-- ==== Sys2Proof/Laws/Links.lean ====
section
/-! SUPPORT. What the operations of Machine/Links.lean change: each differs from its argument in the areas of its mask alone. -/

set_option linter.all false

namespace Sys2Proof.Machine

def State.bridgeFull_mask : Nat := 0x6020000000000000000000000000000000000000000000000000000000000004000000000000022000000
theorem State.bridgeFull_frame {W : Nat} {s0 s : State} {i : Nat} {dir : Nat} (hW : Within State.bridgeFull_mask W) (h : Frame W s0 s) :
    Frame W s0 (State.bridgeFull s i dir) := by
  have b86 := hW.bit (n := 86) (by decide)
  have w1 := Within.trans (a := State.raise_mask) rfl hW
  unfold State.bridgeFull
  repeat' first
    | intro _
    | with_reducible assumption
    | (extract_lets +onlyGivenNames x; refine Frame.cut (W := W) (s0 := s0) x ?_ ?_; unfold x; clear x; rotate_left; clear_value x; revert x; intro _ _)
    | (extract_lets +onlyGivenNames x; clear_value x; revert x; intro _)
    | with_reducible refine State.inc_frame (F.PACE_BRIDGE_full_kind _) b86 ?_
    | with_reducible refine State.raise_frame w1 ?_
    | with_reducible refine Frame.ite ?_ ?_
    | with_reducible refine Frame.foldl ?_ _ _ ?_
    | split
    | with_reducible refine Frame.of_snd (by with_reducible assumption) ?_
    | with_reducible refine Frame.of_fst (by with_reducible assumption) ?_
    | with_reducible refine Frame.snd_mk ?_
    | with_reducible refine Frame.fst_mk ?_

def State.checkBooted_mask : Nat := 0x6020000000000000000000000000000000000000000000000000000000000000002020000000022000000
theorem State.checkBooted_frame {W : Nat} {s0 s : State} (hW : Within State.checkBooted_mask W) (h : Frame W s0 s) :
    Frame W s0 (State.checkBooted s) := by
  have b73 := hW.bit (n := 73) (by decide)
  have b65 := hW.bit (n := 65) (by decide)
  have w2 := Within.trans (a := State.raise_mask) rfl hW
  unfold State.checkBooted
  repeat' first
    | intro _
    | with_reducible assumption
    | (extract_lets +onlyGivenNames x; refine Frame.cut (W := W) (s0 := s0) x ?_ ?_; unfold x; clear x; rotate_left; clear_value x; revert x; intro _ _)
    | (extract_lets +onlyGivenNames x; clear_value x; revert x; intro _)
    | with_reducible refine State.set_frame (F.KEEP_SELFTEST_boot_ms_kind) b73 ?_
    | with_reducible refine State.set_frame (F.KEEP_STATUS_boot_phase_kind) b65 ?_
    | with_reducible refine State.raise_frame w2 ?_
    | with_reducible refine Frame.ite ?_ ?_
    | with_reducible refine Frame.foldl ?_ _ _ ?_
    | split
    | with_reducible refine Frame.of_snd (by with_reducible assumption) ?_
    | with_reducible refine Frame.of_fst (by with_reducible assumption) ?_
    | with_reducible refine Frame.snd_mk ?_
    | with_reducible refine Frame.fst_mk ?_

def State.bootTrainFail_mask : Nat := 0x6020000000000000000000000000000000000000000000000000000000000000002020000000022000020
theorem State.bootTrainFail_frame {W : Nat} {s0 s : State} {kind : Nat} {n : Nat} (hW : Within State.bootTrainFail_mask W) (h : Frame W s0 s) :
    Frame W s0 (State.bootTrainFail s kind n) := by
  have b5 := hW.bit (n := 5) (by decide)
  have w1 := Within.trans (a := State.checkBooted_mask) rfl hW
  have w2 := Within.trans (a := State.raise_mask) rfl hW
  unfold State.bootTrainFail
  repeat' first
    | intro _
    | with_reducible assumption
    | (extract_lets +onlyGivenNames x; refine Frame.cut (W := W) (s0 := s0) x ?_ ?_; unfold x; clear x; rotate_left; clear_value x; revert x; intro _ _)
    | (extract_lets +onlyGivenNames x; clear_value x; revert x; intro _)
    | with_reducible refine State.checkBooted_frame w1 ?_
    | with_reducible refine State.raise_frame w2 ?_
    | with_reducible refine Frame.ite ?_ ?_
    | with_reducible refine Frame.foldl ?_ _ _ ?_
    | split
    | with_reducible refine Frame.of_snd (by with_reducible assumption) ?_
    | with_reducible refine Frame.of_fst (by with_reducible assumption) ?_
    | with_reducible refine Frame.snd_mk ?_
    | with_reducible refine Frame.fst_mk ?_
    | with_reducible refine Frame.boot_upd b5 ?_

end Sys2Proof.Machine
end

....

Task description - Repeat all the data, every line exactly.

Response area -
-- ==== Sys2Proof/Laws/Links.lean ====
section
/-! SUPPORT. What the operations of Machine/Links.lean change: each differs from its argument in the areas of its mask alone. -/

set_option linter.all false

namespace Sys2Proof.Machine

def State.bridgeFull_mask : Nat := 0x6020000000000000000000000000000000000000000000000000000000000004000000000000022000000
theorem State.bridgeFull_frame {W : Nat} {s0 s : State} {i : Nat} {dir : Nat} (hW : Within State.bridgeFull_mask W) (h : Frame W s0 s) :
    Frame W s0 (State.bridgeFull s i dir) := by
  have b86 := hW.bit (n := 86) (by decide)
  have w1 := Within.trans (a := State.raise_mask) rfl hW
  unfold State.bridgeFull
  repeat' first
    | intro _
    | with_reducible assumption
    | (extract_lets +onlyGivenNames x; refine Frame.cut (W := W) (s0 := s0) x ?_ ?_; unfold x; clear x; rotate_left; clear_value x; revert x; intro _ _)
    | (extract_lets +onlyGivenNames x; clear_value x; revert x; intro _)
    | with_reducible refine State.inc_frame (F.PACE_BRIDGE_full_kind _) b86 ?_
    | with_reducible refine State.raise_frame w1 ?_
    | with_reducible refine Frame.ite ?_ ?_
    | with_reducible refine Frame.foldl ?_ _ _ ?_
    | split
    | with_reducible refine Frame.of_snd (by with_reducible assumption) ?_
    | with_reducible refine Frame.of_fst (by with_reducible assumption) ?_
    | with_reducible refine Frame.snd_mk ?_
    | with_reducible refine Frame.fst_mk ?_

def State.checkBooted_mask : Nat := 0x6020000000000000000000000000000000000000000000000000000000000000002020000000022000000
theorem State.checkBooted_frame {W : Nat} {s0 s : State} (hW : Within State.checkBooted_mask W) (h : Frame W s0 s) :
    Frame W s0 (State.checkBooted s) := by
  have b73 := hW.bit (n := 73) (by decide)
  have b65 := hW.bit (n := 65) (by decide)
  have w2 := Within.trans (a := State.raise_mask) rfl hW
  unfold State.checkBooted
  repeat' first
    | intro _
    | with_reducible assumption
    | (extract_lets +onlyGivenNames x; refine Frame.cut (W := W) (s0 := s0) x ?_ ?_; unfold x; clear x; rotate_left; clear_value x; revert x; intro _ _)
    | (extract_lets +onlyGivenNames x; clear_value x; revert x; intro _)
    | with_reducible refine State.set_frame (F.KEEP_SELFTEST_boot_ms_kind) b73 ?_
    | with_reducible refine State.set_frame (F.KEEP_STATUS_boot_phase_kind) b65 ?_
    | with_reducible refine State.raise_frame w2 ?_
    | with_reducible refine Frame.ite ?_ ?_
    | with_reducible refine Frame.foldl ?_ _ _ ?_
    | split
    | with_reducible refine Frame.of_snd (by with_reducible assumption) ?_
    | with_reducible refine Frame.of_fst (by with_reducible assumption) ?_
    | with_reducible refine Frame.snd_mk ?_
    | with_reducible refine Frame.fst_mk ?_

def State.bootTrainFail_mask : Nat := 0x6020000000000000000000000000000000000000000000000000000000000000002020000000022000020
theorem State.bootTrainFail_frame {W : Nat} {s0 s : State} {kind : Nat} {n : Nat} (hW : Within State.bootTrainFail_mask W) (h : Frame W s0 s) :
    Frame W s0 (State.bootTrainFail s kind n) := by
  have b5 := hW.bit (n := 5) (by decide)
  have w1 := Within.trans (a := State.checkBooted_mask) rfl hW
  have w2 := Within.trans (a := State.raise_mask) rfl hW
  unfold State.bootTrainFail
  repeat' first
    | intro _
    | with_reducible assumption
    | (extract_lets +onlyGivenNames x; refine Frame.cut (W := W) (s0 := s0) x ?_ ?_; unfold x; clear x; rotate_left; clear_value x; revert x; intro _ _)
    | (extract_lets +onlyGivenNames x; clear_value x; revert x; intro _)
    | with_reducible refine State.checkBooted_frame w1 ?_
    | with_reducible refine State.raise_frame w2 ?_
    | with_reducible refine Frame.ite ?_ ?_
    | with_reducible refine Frame.foldl ?_ _ _ ?_
    | split
    | with_reducible refine Frame.of_snd (by with_reducible assumption) ?_
    | with_reducible refine Frame.of_fst (by with_reducible assumption) ?_
    | with_reducible refine Frame.snd_mk ?_
    | with_reducible refine Frame.fst_mk ?_
    | with_reducible refine Frame.boot_upd b5 ?_

end Sys2Proof.Machine
end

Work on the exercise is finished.